Directories must be separated by a /. This is different from Windows where directories are separated by a \.

The Audit Manager is able to supply a list of digests for a collection or directory.

  1. From the status page, select the collection you wish to generate a list for
  2. Click on more..., then 'Download Digests'. You will see a list of digests and filenames in the correct format.

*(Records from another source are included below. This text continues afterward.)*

/-- SEC_AW_CTRL.COMMIT and DISCARD. [log 20: DESIGN CHOICE] -/
def execHeldGroupCommit (p : Fin 2) (v : Word) (t cyc : Nat) (s : State) : Host.Outcome State Fault Refusal :=
  s.act fun c => if c.hostUp p ∧ maskBit v.toNat 31 then (c.at t).writeOne p cyc (BitVec.ofNat 26 SEC_AW_CTRL) v else c
def execHeldGroupDiscard (p : Fin 2) (v : Word) (t cyc : Nat) (s : State) : Host.Outcome State Fault Refusal :=
  s.act fun c => if c.hostUp p ∧ maskBit v.toNat 30 then (c.at t).writeOne p cyc (BitVec.ofNat 26 SEC_AW_CTRL) v else c

/-- HOST_GROUP_COMMIT: a write with its OPEN, COMMIT or DISCARD bit set. -/
def Chip.groupOp (s : Chip) (b p cyc : Nat) (v : Word) : Chip :=
  if maskBit v.toNat b then s.writeOne p cyc (BitVec.ofNat 26 HOST_GROUP_COMMIT) v else s

def execHostGroupOpen (p : Fin 2) (v : Word) (t cyc : Nat) (s : State) : Host.Outcome State Fault Refusal :=
  s.act fun c => if c.hostUp p then (c.at t).groupOp 31 p cyc v else c
/-- See [log 20: DESIGN CHOICE]. -/
def execHostGroupCommit (p : Fin 2) (v : Word) (t cyc : Nat) (s : State) : Host.Outcome State Fault Refusal :=
  s.act fun c => if c.hostUp p then (c.at t).groupOp 30 p cyc v else c
def execHostGroupDiscard (p : Fin 2) (v : Word) (t cyc : Nat) (s : State) : Host.Outcome State Fault Refusal :=
  s.act fun c => if c.hostUp p then (c.at t).groupOp 29 p cyc v else c

/-- A write to the volley staging region or to a queue slot's header through port `p` (R172). -/
def execVolStagingWrite (p : Fin 2) (a : BitVec 26) (v : Word) (s : State) : Host.Outcome State Fault Refusal :=
  s.act fun c => let x := a.toNat / 4 * 4
    if 0x800000 ≤ x ∧ x < 0xC00000 then c.volWrite x v
    else if 0x31000 ≤ x ∧ x < 0x33000 ∧ x % 0x80 ≠ 0 then c.volEffect p x v else c

/-! ### The SMBus health target (R397, R398) -/

/-- One bit, and one byte, of the packet error code: x^8 + x^2 + x + 1. [log 82: PRESUMED] -/
def pecBit (c : Nat) : Nat := if 0x80 ≤ c then (2 * c % 256) ^^^ 7 else 2 * c
/-- See [log 82: PRESUMED]. -/
def pecByte (c b : Nat) : Nat :=
  pecBit (pecBit (pecBit (pecBit (pecBit (pecBit (pecBit (pecBit (c ^^^ (b % 256)))))))))

/-- Command 0x00. -/
def Chip.smbStatus (s : Chip) : Nat :=
  128 * s.get FAULT_STATUS_SOK + 64 * s.get FAULT_STATUS_NMI + 32 * s.get TIME_STATUS_VALID + 16 * s.get TIME_STATUS_HOLDOVER
    + 8 * s.get FAULT_STATUS_COVER_ACTIVE + 4 * s.get FAULT_STATUS_UNSERVED + s.get SEC_STATUS_LIFECYCLE

/-- Command 0x03; with no die in service a free value. [log 2: DESIGN CHOICE] -/
def Chip.smbDensity (s : Chip) : Nat :=
  match s.inServiceDies with
  | [] => s.free % 256
  | d :: r => r.foldl (fun m e => min m (s.density e)) (s.density d)

/-- Command 0x04; with no die in service a free value. [log 2: DESIGN CHOICE] -/
def Chip.smbTemp (s : Chip) : Nat :=
  match s.inServiceDies with
  | [] => s.free % 65536
  | d :: r => unsignedOf 16 (r.foldl (fun m e => max m (s.getI (CAL_T_NOW_TEMP e))) (s.getI (CAL_T_NOW_TEMP d)))

/-- Command 0x10. [log 82: PRESUMED] -/
def Chip.smbHealth (s : Chip) : List Nat :=
  s.serialBytes ++ bytesLE 4 (s.get IMG_VERSION_VERSION)
    ++ [s.get IMG_STATUS_SEC_VERSION, s.get IMG_STATUS_STATE, s.get PKG_DIES_IN_SERVICE, s.get FAULT_STATUS_SIDELINED,
        (s.reg FAULT_F0_EVENTS).toNat % 256, s.smbStatus]
    ++ bytesLE 2 s.smbTemp ++ bytesLE 4 (s.get FAULT_UPTIME_SEC) ++ bytesLE 2 (min 65535 (s.get (FAULT_CNT_COUNT 1)))
    ++ bytesLE 2 (min 65535 (s.get (FAULT_CNT_COUNT 2))) ++ bytesLE 4 (s.tick % 2 ^ 32)

/-- The data of a command code (Table 14.6); a block read sends its length first. -/
def Chip.smbData (s : Chip) (code : Nat) : Option (List Nat) :=
  if code = 0x00 then some [s.smbStatus]
  else if code = 0x01 then some [s.get PKG_DIES_IN_SERVICE]
  else if code = 0x02 then some [s.get FAULT_STATUS_SIDELINED]
  else if code = 0x03 then some [s.smbDensity]
  else if code = 0x04 then some (bytesLE 2 s.smbTemp)
  else if code = 0x10 then some (32 :: s.smbHealth)
  else none

/-- The target answers: RESET_N is high, the target enabled, and once roles are settled there is a captain. [log 82: PRESUMED] -/
def Chip.smbUp (s : Chip) : Bool :=
  !s.resetLow && s.on HOST_SMB_CFG_EN && (s.hasCaptain || !s.on PKG_ROLE_NEG_DONE)

/-- A read transaction at 7-bit address `addr`: acknowledged with the data and a PEC byte, or not at all. [log 82: PRESUMED] -/
def Chip.smbRead (s : Chip) (addr code : Nat) : Chip :=
  if s.smbUp ∧ addr = s.get HOST_SMB_CFG_ADDR then
    let r := (s.smbData code).map (fun l => l ++ [(2 * addr :: code :: (2 * addr + 1) :: l).foldl pecByte 0])
    { s with smbus := r }.took
  else { s with smbus := none }

def execSmbStatusByte (addr : BitVec 7) (s : State) : Host.Outcome State Fault Refusal :=
  s.act fun c => c.smbRead addr.toNat 0x00
def execSmbInService (addr : BitVec 7) (s : State) : Host.Outcome State Fault Refusal :=
  s.act fun c => c.smbRead addr.toNat 0x01
def execSmbSidelined (addr : BitVec 7) (s : State) : Host.Outcome State Fault Refusal :=
  s.act fun c => c.smbRead addr.toNat 0x02
def execSmbLockDensity (addr : BitVec 7) (s : State) : Host.Outcome State Fault Refusal :=
  s.act fun c => c.smbRead addr.toNat 0x03
def execSmbTemperature (addr : BitVec 7) (s : State) : Host.Outcome State Fault Refusal :=
  s.act fun c => c.smbRead addr.toNat 0x04
def execSmbHealthRecord (addr : BitVec 7) (s : State) : Host.Outcome State Fault Refusal :=
  s.act fun c => c.smbRead addr.toNat 0x10

/-- A command code outside Table 14.6 is not acknowledged. -/
def execSmbOtherCommand (addr : BitVec 7) (code : BitVec 8) (s : State) : Host.Outcome State Fault Refusal :=
  s.act fun c => if [0, 1, 2, 3, 4, 16].contains code.toNat then c else c.smbRead addr.toNat code.toNat

end Sys2Proof.Machine
end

You can right-click and save the list to your hard drive.

Step 2: Upload to ACE

From the status screen, select the collection you wish to compare. Click the 'more...' link to bring up the drop down menu, then click 'Compare Collection'. You will see the following screen. Click on 'Browse' and select the name of the file you saved your digest link into during step 1. Click submit.

Compare-1.png


If everything in the file you submitted matches the selected collection, you will see the following summary showing no differences.

Compare-3.png


If, for some reason there are differences, then your screen may look something like the following:

Compare.png

There are four different ways in which collections may differ.

Files in original collection, but not in supplied
This is a list of files that appear in the collection being monitored by ACE, but do not appear in the uploaded file.
Files in supplied file, but not original collection
These are files that appear in the uploaded list, but not in the collection monitored by ACE.
Files with different names, but same digests
These are files which have the same content, but only differ in directory or name. This is seen when files are renamed and moved across different operating systems.
Files with same names, but different digests
These are files that have the same directory and name, but have different content. Most likely seen during a bad replication.